Your answer should be a number only: the count of lines in the following entries that contain "toNat".

____________________

/-! ### Operations outside a command -/

/-- The invariant does not speak of the inputs, what the bus returned, the traces, the draws, the flags WVIOL and AERR, or
the registers besides PKT_LEN and PROGRESS. -/
theorem Inv.of_eq {s t : State} (h : Inv s) (hmem : t.mem = s.mem) (hseqr : t.seqr = s.seqr)
    (hstatus : t.regs.status = { s.regs.status with wviol := t.regs.status.wviol, aerr := t.regs.status.aerr })
    (hpkt : t.regs.pktLen = s.regs.pktLen) (hprog : t.regs.progress = s.regs.progress) : Inv t := by
  have hbusy : t.regs.status.busy = s.regs.status.busy := by rw [hstatus]
  have hdone : t.regs.status.done = s.regs.status.done := by rw [hstatus]
  have herr : t.regs.status.err = s.regs.status.err := by rw [hstatus]
  have hsink : t.regs.status.sinkOpen = s.regs.status.sinkOpen := by rw [hstatus]
  constructor
  case memCanonical => rw [hmem]; exact h.memCanonical
  case memMapped => rw [hmem]; exact h.memMapped
  case busyRuns => rw [hbusy, hseqr]; exact h.busyRuns
  case sinkOpenIsOpened => rw [hsink, hseqr]; exact h.sinkOpenIsOpened
  case scriptLegal => rw [hseqr]; exact h.scriptLegal
  case errProduced => rw [herr]; exact h.errProduced
  case runningNotDone => rw [hseqr, hdone, herr]; exact h.runningNotDone
  case errIsDone => rw [herr, hdone]; exact h.errIsDone
  case pktLenBound => rw [hpkt]; exact h.pktLenBound
  case progressBound => rw [hprog, hseqr]; exact h.progressBound

theorem noResponse_keeps_inv {s : State} (h : Inv s) : Inv (noResponse s) := h.of_eq rfl rfl rfl rfl rfl

theorem respond_keeps_inv {s : State} (h : Inv s) (v : Word) : Inv (respond v s) := h.of_eq rfl rfl rfl rfl rfl

theorem refuseRead_keeps_inv {s : State} (h : Inv s) : Inv (refuseRead s) := h.of_eq rfl rfl rfl rfl rfl

theorem refuseWrite_keeps_inv {s : State} (h : Inv s) : Inv (refuseWrite s) := h.of_eq rfl rfl rfl rfl rfl

theorem discardWrite_keeps_inv {s : State} (h : Inv s) : Inv (discardWrite s) := h.of_eq rfl rfl rfl rfl rfl

theorem recordAnswer_keeps_inv {s : State} (h : Inv s) (e : Event) (r : Answer) : Inv (recordAnswer e r s) :=
  h.of_eq (by simp) (by simp) (by simp) (by simp) (by simp)

theorem setReg_keeps_inv {s : State} (h : Inv s) {r : Reg} (v : Word) (hpkt : r ≠ .pktLen) (hprog : r ≠ .progress) :
    Inv (setReg r v s) :=
  h.of_eq rfl rfl (by simp) (by simp [hpkt]) (by simp [hprog])

theorem setPktLen_keeps_inv {s : State} (h : Inv s) {v : Word} (hv : v.toNat ≤ Config.pktCap) :
    Inv (setReg .pktLen v s) :=
  { h with pktLenBound := hv }

/-- A store of bytes that fit a buffer lists addresses of that buffer only. -/
theorem memWrite_keeps_inv {s : State} (h : Inv s) {X : Buf} {o : Nat} {v : List Byte} (hfit : o + v.length ≤ X.size) :
    Inv (memWrite X o v s) := by
  have hmapped : ∀ c ∈ (memWrite X o v s).mem, inSomeBuffer c.1 = true := by
    intro c hc
    rcases Memory_mem_putList _ _ _ _ hc with hin | hold
    · exact inSomeBuffer_of_holds X _ ((Buf_holds_iff _ _).mpr (by omega))
    · exact h.memMapped c hold
  exact { h with memCanonical := Memory_putList_wf _ _ _ h.memCanonical, memMapped := hmapped }

theorem storeChecksum_keeps_inv {s : State} (h : Inv s) : Inv (storeChecksum s) := by
  rw [storeChecksum_eq]
  exact memWrite_keeps_inv h (by rw [checksumText_length]; exact Nat.le_refl 32)

/-- Clearing DONE clears ERR with it, and a running script has neither. -/
theorem clearStatus_keeps_inv {s : State} (h : Inv s) (d : Word) : Inv (clearStatus d s) := by
  cases hd : d.getLsbD 1 with
  | false =>
    refine h.of_eq rfl rfl ?_ rfl rfl
    simp only [clearStatus_regs, Status.w1c, hd]
    simp
  | true =>
    have hdone : (clearStatus d s).regs.status.done = false := by simp [hd]
    have herr : (clearStatus d s).regs.status.err = 0 := by simp [hd]
    exact { h with
      errProduced := by rw [herr]; decide
      runningNotDone := fun _ => ⟨hdone, herr⟩
      errIsDone := fun hne => absurd herr hne }

theorem resetWith_meets_inv (c : CfgReset) : Inv (State.resetWith c) where
  memCanonical := rfl
  memMapped := fun _ hc => by cases hc
  busyRuns := rfl
  sinkOpenIsOpened := rfl
  scriptLegal := rfl
  errProduced := Nat.zero_le _
  runningNotDone := fun h => by cases h
  errIsDone := fun h => absurd rfl h
  pktLenBound := Nat.zero_le _
  progressBound := Nat.zero_le _

theorem hardReset_meets_inv (c : CfgReset) (s : State) : Inv (hardReset c s) :=
  (resetWith_meets_inv c).of_eq rfl rfl rfl rfl rfl

/-! ### The end and the start of a command -/

theorem ErrCode_code_le_six (e : ErrCode) : e.code.toNat ≤ 6 := by cases e <;> decide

____________________

> Solution for this problem
2